I have been feeling sorry for myself of late especially because there is a Catholic church less than a 1/4 mile from my place of employment, but it does not offer a 6:30 am Mass. Every morning and evening when I drive by it, I make the sign of the cross and feebly extend my hand in the direction of the rose window, like a starving, weakened person might do when begging for a scrap of bread.

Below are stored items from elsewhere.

/-- READ, GATHER and VERIFY: the walk, acceptance and delivery. An entry whose protection segment or walk breaks a rule ends with the
status of that rule; a READ-class command that may be accepted binds each block of its ranges to its newest accepted effect and queues
the media reads that it needs; once every block is obtained it delivers its data and completes, and a lost block ends it with
MEDIA_UNRECOVERED and its address. Commands that it shows to complete, so that exec answers a next state with their own effect: read,
write, gather, verify, readDataDelivered. It rests on parts of R329, R330, R332, R343, R350, R351, R354, R359, R360, R364, R368, R429.
The model's choices it rests on: log entries 75, 76, 77, 86, 176. -/
def Obligations.ReadsAndWalks : Prop :=
  (∀ (s : State) (k : Nat) (c : Cmd) (st : BitVec 16), Ready (.read k) s → s.cmd? k = some c → c.phase = .handed →
      s.oldestHanded k c = true → s.idInUse k c = false → s.recordOf c.lineage (eCmdId c.entry) = none →
      s.checkEntry c.sess c.entry = none → eOp c.entry = 1 → protStatus c = some st →
    Gives (.read k) s fun t => Ends k c st 0 (c.accept.getD s.pair) s t ∧ Only [.eqt, .plc, .orb, .seq] s t) ∧
  (∀ (s : State) (k : Nat) (c : Cmd) (st : BitVec 16), Ready (.read k) s → s.cmd? k = some c → c.phase = .handed →
      s.oldestHanded k c = true → s.idInUse k c = false → s.recordOf c.lineage (eCmdId c.entry) = none →
      s.checkEntry c.sess c.entry = none → eOp c.entry = 1 → protStatus c = none → ePush c.entry = false →
      walkList [] 0 [eDptr c.entry] = .bad st →
    Gives (.read k) s fun t =>
      (t.cmd? k).map (fun d => (d.phase, d.status, d.result)) = some (.done, st, 0) ∧ (∀ j, j ≠ k → t.cmd? j = s.cmd? j) ∧
      Only [.eqt, .plc, .orb, .seq] s t) ∧
  (∀ (s : State) (k : Nat) (c : Cmd) (st : BitVec 16), Ready (.write k) s → s.cmd? k = some c → c.phase = .handed →
      s.oldestHanded k c = true → s.idInUse k c = false → s.recordOf c.lineage (eCmdId c.entry) = none →
      s.checkEntry c.sess c.entry = none → eOp c.entry = 2 → protStatus c = some st →
    Gives (.write k) s fun t => Ends k c st 0 (c.accept.getD s.pair) s t ∧ Only [.eqt, .plc, .orb, .seq] s t) ∧
  (∀ (s : State) (k : Nat) (c : Cmd) (st : BitVec 16), Ready (.write k) s → s.cmd? k = some c → c.phase = .handed →
      s.oldestHanded k c = true → s.idInUse k c = false → s.recordOf c.lineage (eCmdId c.entry) = none →
      s.checkEntry c.sess c.entry = none → eOp c.entry = 2 → protStatus c = none → ePush c.entry = false →
      walkList [] 0 [eDptr c.entry] = .bad st →
    Gives (.write k) s fun t =>
      (t.cmd? k).map (fun d => (d.phase, d.status, d.result)) = some (.done, st, 0) ∧ (∀ j, j ≠ k → t.cmd? j = s.cmd? j) ∧
      Only [.eqt, .plc, .orb, .seq] s t) ∧
  (∀ (s : State) (k : Nat) (c : Cmd), Ready (.gather k) s → s.cmd? k = some c → c.phase = .handed → s.oldestHanded k c = true →
      s.idInUse k c = false → s.recordOf c.lineage (eCmdId c.entry) = none → s.checkEntry c.sess c.entry = none → eOp c.entry = 6 →
      dataSegOk (c.entry.extractLsb' 128 128) = true → sgLen (c.entry.extractLsb' 128 128) ≠ 16 * ef c.entry 32 9 →
    Gives (.gather k) s fun t => Ends k c 0x0211 0 (c.accept.getD s.pair) s t ∧ Only [.eqt, .plc, .orb, .seq] s t) ∧
  (∀ (s : State) (k : Nat) (c : Cmd), Ready (.read k) s → s.cmd? k = some c → c.phase = .waiting → eOp c.entry = 1 →
      s.mayAccept k c false = true → c.listRead = false → s.pagesHere (s.rangesOf c) = true →
    Gives (.read k) s fun t =>
      Stands k { c with phase := .accepted, accept := some s.pair, bound := s.bindRanges (s.rangesOf c) } s t ∧ OnlyCommands s t ∧
      Accepted s t ∧ t.orb = (s.queueReads k (s.sess c.sess).qos s.pair (s.bindRanges (s.rangesOf c))).orb ∧ Only [.free, .eqt, .sec, .orb, .hbm, .cch] s t) ∧
  (∀ (s : State) (k : Nat) (c : Cmd), Ready (.read k) s → s.cmd? k = some c → c.phase = .waiting → eOp c.entry = 1 →
      s.mayAccept k c false = false ∨ s.pagesHere (s.rangesOf c) = false →
    Gives (.read k) s (Still s)) ∧
  (∀ (s : State) (k : Nat) (c : Cmd), Ready (.gather k) s → s.cmd? k = some c → c.phase = .waiting → eOp c.entry = 6 →
      s.mayAccept k c false = true → c.listRead = false → s.pagesHere (s.rangesOf c) = true →
    Gives (.gather k) s fun t =>
      Stands k { c with phase := .accepted, accept := some s.pair, bound := s.bindRanges (s.rangesOf c) } s t ∧ OnlyCommands s t ∧
      Accepted s t ∧ t.orb = (s.queueReads k (s.sess c.sess).qos s.pair (s.bindRanges (s.rangesOf c))).orb ∧ Only [.free, .eqt, .sec, .orb, .hbm, .cch] s t) ∧
  (∀ (s : State) (k : Nat) (c : Cmd), Ready (.gather k) s → s.cmd? k = some c → c.phase = .waiting → eOp c.entry = 6 →
      s.mayAccept k c false = false ∨ s.pagesHere (s.rangesOf c) = false →
    Gives (.gather k) s (Still s)) ∧
  (∀ (s : State) (k : Nat) (c : Cmd), Ready (.verify k) s → s.cmd? k = some c → c.phase = .waiting → eOp c.entry = 7 →
      s.mayAccept k c false = true → c.listRead = false → s.pagesHere (s.rangesOf c) = true →
    Gives (.verify k) s fun t =>
      Stands k { c with phase := .accepted, accept := some s.pair, bound := s.bindRanges (s.rangesOf c) } s t ∧ OnlyCommands s t ∧
      Accepted s t ∧ t.orb = (s.queueReads k (s.sess c.sess).qos s.pair (s.bindRanges (s.rangesOf c))).orb ∧ Only [.free, .eqt, .sec, .orb, .hbm, .cch] s t) ∧
  (∀ (s : State) (k : Nat) (c : Cmd), Ready (.verify k) s → s.cmd? k = some c → c.phase = .waiting → eOp c.entry = 7 →
      s.mayAccept k c false = false ∨ s.pagesHere (s.rangesOf c) = false →
    Gives (.verify k) s (Still s)) ∧
  (∀ (s : State) (k : Nat) (c : Cmd) (b : Bound), Ready (.readDataDelivered k) s → s.cmd? k = some c → c.phase = .accepted →
      c.walked = true → eOp c.entry = 7 ∨ blockData (eOp c.entry) = true → ∀ x, x ∈ c.bound → x.got = true ∨ x.lost = true →
      c.bound.find? (fun x => x.lost) = some b →
    Gives (.readDataDelivered k) s fun t =>
      Ends k c 0x0100 (BitVec.ofNat 48 b.lba) (c.accept.getD s.pair) s t ∧ Only [.eqt, .plc, .orb, .seq] s t) ∧
  (∀ (s : State) (k : Nat) (c : Cmd), Ready (.readDataDelivered k) s → s.cmd? k = some c → c.phase = .accepted → c.walked = true →
      eOp c.entry = 7 → ∀ x, x ∈ c.bound → x.got = true ∧ x.lost = false →
    Gives (.readDataDelivered k) s fun t => Ends k c 0 0 (c.accept.getD s.pair) s t ∧ Only [.eqt, .plc, .orb, .seq] s t) ∧
  (∀ (s : State) (k : Nat) (c : Cmd) (g : Seg), Ready (.readDataDelivered k) s → s.cmd? k = some c → c.phase = .accepted →
      c.walked = true → eOp c.entry = 1 → ∀ x, x ∈ c.bound → x.got = true ∧ x.lost = false → c.bound ≠ [] →
      s.reachable c.sess = true → c.segs = [g] → (deliveredBytes c).1.length ≤ g.len → g.len ≤ 65536 →
      0 < (deliveredBytes c).1.length → c.prot = none →
    Gives (.readDataDelivered k) s fun t =>
      Sent c.sess (.dataWrite k g.addr g.rkey (deliveredBytes c).1) s t ∧ Ends k c 0 0 (c.accept.getD s.pair) s t ∧
      Only [.eqt, .plc, .orb, .seq] s t) ∧
  (∀ (s : State) (k : Nat) (c : Cmd), Ready (.readDataDelivered k) s → s.cmd? k = some c → c.phase = .accepted → c.walked = true →
      eOp c.entry = 7 ∨ blockData (eOp c.entry) = true → ∃ x, x ∈ c.bound ∧ x.got = false ∧ x.lost = false →
    Gives (.readDataDelivered k) s (Still s)) ∧
  (∀ (s : State) (k : Nat) (c : Cmd), Ready (.readDataDelivered k) s → s.cmd? k = some c → c.phase ≠ .accepted ∨ c.walked = false →
    Gives (.readDataDelivered k) s (Still s))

But I am a persistent begger, and short of cutting a hole in the roof of the church and having my friends lower me in, I refused to give up. The afore-mentioned church does not post its bulletin online anymore. Apparently, you have to have a log-on and password to view it. But did that stop me? No, I discovered that previous years' worth of bulletins were still accessible to schlubs like me. I went back to the two prior years' Ash Wednesdays and saw that this parish offers a 6:30 am Mass with imposition of ashes. As I sat in my pew yesterday morning before the Mass began, in that very church that to date had been closed to me, I felt a bit like the woman in the parable who hounded the judge until he gave her what she wanted.

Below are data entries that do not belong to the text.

@[simp] theorem modFsrc_now (s : State) (n : Nat) (f : FaultSource → FaultSource) : (s.modFsrc n f).now = s.now := rfl
@[simp] theorem modFsrc_free (s : State) (n : Nat) (f : FaultSource → FaultSource) : (s.modFsrc n f).free = s.free := rfl
@[simp] theorem modFsrc_regs (s : State) (n : Nat) (f : FaultSource → FaultSource) : (s.modFsrc n f).regs = s.regs := rfl
@[simp] theorem modFsrc_latches (s : State) (n : Nat) (f : FaultSource → FaultSource) : (s.modFsrc n f).latches = s.latches := rfl
@[simp] theorem modFsrc_setupErr (s : State) (n : Nat) (f : FaultSource → FaultSource) : (s.modFsrc n f).setupErr = s.setupErr := rfl
@[simp] theorem modFsrc_tim (s : State) (n : Nat) (f : FaultSource → FaultSource) : (s.modFsrc n f).tim = s.tim := rfl
@[simp] theorem modFsrc_tal (s : State) (n : Nat) (f : FaultSource → FaultSource) : (s.modFsrc n f).tal = s.tal := rfl
@[simp] theorem modFsrc_evc (s : State) (n : Nat) (f : FaultSource → FaultSource) : (s.modFsrc n f).evc = s.evc := rfl
@[simp] theorem modFsrc_eqt (s : State) (n : Nat) (f : FaultSource → FaultSource) : (s.modFsrc n f).eqt = s.eqt := rfl
@[simp] theorem modFsrc_plc (s : State) (n : Nat) (f : FaultSource → FaultSource) : (s.modFsrc n f).plc = s.plc := rfl
@[simp] theorem modFsrc_orb (s : State) (n : Nat) (f : FaultSource → FaultSource) : (s.modFsrc n f).orb = s.orb := rfl
@[simp] theorem modFsrc_sce (s : State) (n : Nat) (f : FaultSource → FaultSource) : (s.modFsrc n f).sce = s.sce := rfl
@[simp] theorem modFsrc_spn (s : State) (n : Nat) (f : FaultSource → FaultSource) : (s.modFsrc n f).spn = s.spn := rfl
@[simp] theorem modFsrc_chn (s : State) (n : Nat) (f : FaultSource → FaultSource) : (s.modFsrc n f).chn = s.chn := rfl
@[simp] theorem modFsrc_wrp (s : State) (n : Nat) (f : FaultSource → FaultSource) : (s.modFsrc n f).wrp = s.wrp := rfl
@[simp] theorem modFsrc_seq (s : State) (n : Nat) (f : FaultSource → FaultSource) : (s.modFsrc n f).seq = s.seq := rfl
@[simp] theorem modFsrc_dma (s : State) (n : Nat) (f : FaultSource → FaultSource) : (s.modFsrc n f).dma = s.dma := rfl
@[simp] theorem modFsrc_pwr (s : State) (n : Nat) (f : FaultSource → FaultSource) : (s.modFsrc n f).pwr = s.pwr := rfl
@[simp] theorem modFsrc_hbm (s : State) (n : Nat) (f : FaultSource → FaultSource) : (s.modFsrc n f).hbm = s.hbm := rfl
@[simp] theorem modFsrc_srm (s : State) (n : Nat) (f : FaultSource → FaultSource) : (s.modFsrc n f).srm = s.srm := rfl
@[simp] theorem modFsrc_cch (s : State) (n : Nat) (f : FaultSource → FaultSource) : (s.modFsrc n f).cch = s.cch := rfl
@[simp] theorem modFsrc_sec (s : State) (n : Nat) (f : FaultSource → FaultSource) : (s.modFsrc n f).sec = s.sec := rfl
@[simp] theorem modFsrc_pin (s : State) (n : Nat) (f : FaultSource → FaultSource) : (s.modFsrc n f).pin = s.pin := rfl
@[simp] theorem modFsrc_out (s : State) (n : Nat) (f : FaultSource → FaultSource) : (s.modFsrc n f).out = s.out := rfl
@[simp] theorem modFsrc_pending (s : State) (n : Nat) (f : FaultSource → FaultSource) : (s.modFsrc n f).pending = s.pending := rfl

@[simp] theorem verdict_now (s : State) (kind context : Nat) (v : Verdict) : (s.verdict kind context v).now = s.now := rfl
@[simp] theorem verdict_free (s : State) (kind context : Nat) (v : Verdict) : (s.verdict kind context v).free = s.free := rfl
@[simp] theorem verdict_regs (s : State) (kind context : Nat) (v : Verdict) : (s.verdict kind context v).regs = s.regs := rfl
@[simp] theorem verdict_latches (s : State) (kind context : Nat) (v : Verdict) : (s.verdict kind context v).latches = s.latches := rfl
@[simp] theorem verdict_setupErr (s : State) (kind context : Nat) (v : Verdict) : (s.verdict kind context v).setupErr = s.setupErr := rfl
@[simp] theorem verdict_tim (s : State) (kind context : Nat) (v : Verdict) : (s.verdict kind context v).tim = s.tim := rfl
@[simp] theorem verdict_flt (s : State) (kind context : Nat) (v : Verdict) : (s.verdict kind context v).flt = s.flt := rfl
@[simp] theorem verdict_tal (s : State) (kind context : Nat) (v : Verdict) : (s.verdict kind context v).tal = s.tal := rfl
@[simp] theorem verdict_evc (s : State) (kind context : Nat) (v : Verdict) : (s.verdict kind context v).evc = s.evc := rfl
@[simp] theorem verdict_eqt (s : State) (kind context : Nat) (v : Verdict) : (s.verdict kind context v).eqt = s.eqt := rfl
@[simp] theorem verdict_plc (s : State) (kind context : Nat) (v : Verdict) : (s.verdict kind context v).plc = s.plc := rfl
@[simp] theorem verdict_orb (s : State) (kind context : Nat) (v : Verdict) : (s.verdict kind context v).orb = s.orb := rfl
@[simp] theorem verdict_sce (s : State) (kind context : Nat) (v : Verdict) : (s.verdict kind context v).sce = s.sce := rfl
@[simp] theorem verdict_spn (s : State) (kind context : Nat) (v : Verdict) : (s.verdict kind context v).spn = s.spn := rfl
@[simp] theorem verdict_chn (s : State) (kind context : Nat) (v : Verdict) : (s.verdict kind context v).chn = s.chn := rfl
@[simp] theorem verdict_wrp (s : State) (kind context : Nat) (v : Verdict) : (s.verdict kind context v).wrp = s.wrp := rfl
@[simp] theorem verdict_seq (s : State) (kind context : Nat) (v : Verdict) : (s.verdict kind context v).seq = s.seq := rfl
@[simp] theorem verdict_dma (s : State) (kind context : Nat) (v : Verdict) : (s.verdict kind context v).dma = s.dma := rfl
@[simp] theorem verdict_pwr (s : State) (kind context : Nat) (v : Verdict) : (s.verdict kind context v).pwr = s.pwr := rfl
@[simp] theorem verdict_hbm (s : State) (kind context : Nat) (v : Verdict) : (s.verdict kind context v).hbm = s.hbm := rfl
@[simp] theorem verdict_srm (s : State) (kind context : Nat) (v : Verdict) : (s.verdict kind context v).srm = s.srm := rfl
@[simp] theorem verdict_cch (s : State) (kind context : Nat) (v : Verdict) : (s.verdict kind context v).cch = s.cch := rfl
@[simp] theorem verdict_pin (s : State) (kind context : Nat) (v : Verdict) : (s.verdict kind context v).pin = s.pin := rfl
@[simp] theorem verdict_out (s : State) (kind context : Nat) (v : Verdict) : (s.verdict kind context v).out = s.out := rfl
@[simp] theorem verdict_pending (s : State) (kind context : Nat) (v : Verdict) : (s.verdict kind context v).pending = s.pending := rfl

I got to work exactly on time and the black cross smudge on my forehead announced to one and all that it was indeed Ash Wednesday. While I work with many Catholics, only two of them knew what day it was. None of them knew it was a day of abstinence. One of them actually believed it was OK to eat meat, so long as you don't eat it on Good Friday. Call it a shocking but valuable opportunity to do what was obviously missed when these folks were catechized. I might have lived in disgrace for a good part of my life but the one thing I was blessed to have gotten was an excellent education in the faith by nuns in habits.
The previous evening I spent at a Mass celebrating the close of Forty Hours Devotion at a nearby parish not my own. My heart literally ached for the priest, who put so much effort into his excellent sermon on Jesus as the Lamb of God to have not more than 25 people bother to show up. At the conclusion of Mass and Benediction, he stood in the rear of the church to greet and thank those who came, telling us each we had our priorities in order. After shaking my hand and exchanging pleasantries, Father shared his sorrow that so few of his parishioners made time to come to such a beautiful Mass.
"I've never seen it this bad." he said. "The people... they just don't bother to come out anymore."
Lest you think I walked away feeling smug, please think again. For close to 20 years, I was one of those Catholics who couldn't be bothered to show up. Sure, I went to church. I joined one catholic-lite house of worship after another in an endless search for that which had been right before me the whole time. Far be it from me to judge anyone who'd rather sit home and watch whatever drivel appears on television on Tuesday evening rather than pay some small tribute to our Eucharistic King.
I couldn't help but think of how the destruction of the faith was not an external force but a destruction that came largely from within - the experiment gone horribly wrong known as Vatican II. However well-intentioned its architects might have been, they did something worse than fooling with Mother Nature. They messed with the Holy Sacrifice of the Mass and opened the door to abuse and heresy and yes, even sacrilege. Does that mean I think the Novus Ordo is a sacrilege? I do not, but the nonsense that goes on at some Ordinary Form Masses would simply never happen at the Extraordinary Form because there is no opportunity for it. First, you weaken the structure of the Mass, and the rest of the decay just happens, like dominoes. Next, you have clown Masses, communion "services", heretical preaching and profanation of the Body of Christ.
Following that you have annulments for sale, laxity in the confessional (if its used at all), a wink and a nod for contraception and cohabitation, and the rest, as they say, is history. Catholics for Choice. Women's "ordination".
The smoke of Satan could not enter the Church without an open invitation. For nearly the past 8 years we've had a shepherd who understands this all too well. For faithful Catholics, he was a sanctuary lamp of hope. His announcement on Monday, coincidentally or not followed some hours later by a lightening strike on the Vatican, was a blow to those of us who get it that Christ died to convert the world into Himself, not Himself into the world.
I don't know what Benedict XVI's resignation portends, if anything. I am grateful for the time he spent in the shoes of the fisherman. I can't blame the liberals or the SSPX or the Anglicans who wouldn't swim. I can only blame myself, who couldn't be bothered to show up for nearly 20 years and did not do my part to reinforce the foundation.
NOT ALL DOOM AND GLOOM
You've done it again. Your prayers have moved the Lord to show His incomparable mercy. The mother contemplating abortion had additional testing and got a second opinion and was told there is almost no chance her unborn child has Downs Syndrome. Thank you for your prayers but I must beg you again to pray, this time for a little girl not even two-years-old who is in need of a heart transplant. Please pray that God might grace her with a miraculous cure and if this does not conform with His Holy Will, that He might intercede so that her life, valued so much by her parents and siblings, might be spared. Her mother told me yesterday she was taking her to Mass to get her ashes for the very first time.
Thank you and may God reward you richly for your generosity, if not in this life, in the Life to come.